M. Stéphane Dion: Je ne pense plus ainsi, parce que j'en sais maintenant davantage. En fait, à l'époque le débat au sujet de l'accord du lac Meech portait sur la relation entre la Charte et la reconnaissance du Québec en tant que société distincte. Nous en savons plus maintenant, surtout parce qu'un ancien juge en chef a dit qu'en fait la Charte s'appliquerait. De plus, aujourd'hui, les juges tiennent compte de la réalité de la société québécoise. Il est faux de dire qu'ils rendent des décisions sans tenir compte du fait qu'au sein de la société québécoise les anglophones ont besoin de protection et les francophones aussi. Le jugement rendu en matière d'affichage commercial en est un bon exemple. Vous savez, en Ontario, venir dire que l'anglais doit être présent dans l'affichage commercial... Mais il est tout à fait censé de le dire au Québec. C'est ce que les juges ont fait.
Compte tenu donc de toute cette information dont nous disposons maintenant, je ne dirai plus maintenant des choses que j'ai dites à l'époque. Je ne pense pas que votre parti me le reprochera, puisque vous aussi vous avez changé d'avis.

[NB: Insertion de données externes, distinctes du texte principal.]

/-- The time value or interval of a block's words, in 2^-16 ns. -/
def timeVal (c : View) (base o : Nat) : Nat :=
  ofTimeWords ((fTimeFrac o).val c base) ((fTimeNs o).val c base) ((fTimeSec o).val c base)
def intervalVal (c : View) (base o : Nat) : Nat := (fIntervalNs o).val c base * ns16 + (fIntervalFrac o).val c base

/-- ADMIN_STATE IN_SERVICE of the block at `base` (R39). -/
def inService (c : View) (base : Nat) : Bool := fAdmin.on c base

/-- Nominal input frequency and divider of a source, as a rate in 2^-16 Hz and a divider: for a Lace source the recovered 125 MHz
word clock (R182), divided by 125 for the phase detector (R408). -/
def srcNom (c : View) (s : Nat) : Nat := if s < 8 then fNomFreq.val c (refBase s) else 125000000 * 65536
def srcPrediv (c : View) (s : Nat) : Nat := if s < 8 then fPrediv.val c (refBase s) else 125

/-! ## Bandwidth and damping of a DPLL (R229) -/

/-- Bandwidth of a code in mHz (R229 table). -/
def bwMilli (code : Nat) : Nat :=
  if code = 20 then 4000000 else
  let m := match code % 3 with | 0 => 1 | 1 => 2 | _ => 5
  m * 10 ^ (code / 3)

/-- Damping factor of a code, in thousandths (R229 table). -/
def zetaMilli (code : Nat) : Nat :=
  match code with | 0 => 500 | 1 => 707 | 2 => 1000 | 3 => 2000 | _ => 5000

/-- The natural frequency of a type-2 loop with PI filter whose closed-loop phase transfer has its −3 dB point at BW, in rad/s:
2π·BW / √(1 + 2ζ² + √((1 + 2ζ²)² + 1)), held between two rationals next to it (DEDUCED, log 2). -/
def loopOmega (bw damp : Nat) : Rat :=
  let f := bwMilli bw
  let z := zetaMilli damp
  let a := 1000000 + 2 * z * z
  let g := isqrt ((a + isqrt (a * a + 10 ^ 12)) * 10 ^ 12)      -- 10^9 times the root, rounded down twice
  let lo : Rat := (2 * 3141592653 * f : Nat) / ((1000 * (g + 1000001) : Nat) : Rat)
  let hi : Rat := (2 * 3141592654 * f : Nat) / ((1000 * g : Nat) : Rat)
  max lo (min hi (Config.loopOmega f z))

/-- Coefficients of the loop filter (R229; DEDUCED, log 2): proportional 2ζω and integral ω² per second, in 2^-48 per 2^-16 ns. -/
def loopKp (bw damp : Nat) : Rat := 2 * (zetaMilli damp : Rat) / 1000 * loopOmega bw damp * 2 ^ 32 / 10 ^ 9
def loopKi (bw damp period : Nat) : Rat :=
  loopOmega bw damp * loopOmega bw damp * (period : Rat) / 8000000 * 2 ^ 32 / 10 ^ 9

/-! ## APLL frequencies -/

/-- Nominal VCO frequency of APLL `n` in Hz (R304). -/
def vcoNom (c : View) (n : Nat) : Rat :=
  let b := apllBase n
  let frac : Rat := if fApllMode.on c b then (fNum.val c b : Rat) / (fDen.val c b : Rat) else 0
  2500000000 / (fRefdiv.val c b : Rat) * ((fNInt.val c b : Rat) + frac)

/-- Whether a frequency is a whole number of hertz (and not 0). -/
def wholeHz (f : Rat) : Bool := f.den == 1 && f != 0

/-- An APLL spreads (R321). -/
def spreads (c : View) (n : Nat) : Bool := fSscEn.on c (apllBase n)

/-- An APLL that is aligned to nothing: its VCO frequency is not a whole number of hertz, or it spreads (R312, R322). -/
def unalignable (c : View) (n : Nat) : Bool := !wholeHz (vcoNom c n) || spreads c n

end Sys2Proof.Machine
end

Le coprésident(M. Mauril Bélanger): Merci.
Sénatrice Fraser.
[Français]
La sénatrice Joan Fraser (De Lorimier, Lib.): Merci, monsieur le président.
[Traduction]
Monsieur le ministre, votre exposé était très intéressant et contenait beaucoup d'informations. Vous ne serez peut-être pas étonné d'apprendre que je m'intéresse surtout aux éléments qui concernent les anglophones du Québec.
Je remarque, par exemple, dans les dossiers d'actualité, à la troisième page avant la fin, qu'on mentionne CPAC, Air Canada, l'hôpital Montfort et le bilinguisme à la ville d'Ottawa. Ce sont toutes des questions très importantes, et mes collègues m'ont entendu en discuter à satiété je pense. Toutefois il y a toute une foule de questions qui se posent pour les anglophones du Québec et qui, je pense, méritent effectivement de retenir l'attention de votre ministère, et vous n'en avez mentionné qu'une.
J'étais heureuse de vous entendre mentionner le problème de la sous-représentation des anglophones dans la fonction publique fédérale au Québec, et j'espère que votre groupe mixte va vraiment faire progresser les choses. Toutefois nous avons aussi des difficultés en ce qui concerne le bilinguisme dans les municipalités, comme vous le savez. Le gouvernement du Québec vient de faire disparaître des municipalités bilingues. S'il en reste une, elle doit avoir la taille d'un timbre-poste. Toutes les grandes municipalités bilingues sont choses du passé. Je ne sais pas si le gouvernement du Canada a pris le peine de le relever.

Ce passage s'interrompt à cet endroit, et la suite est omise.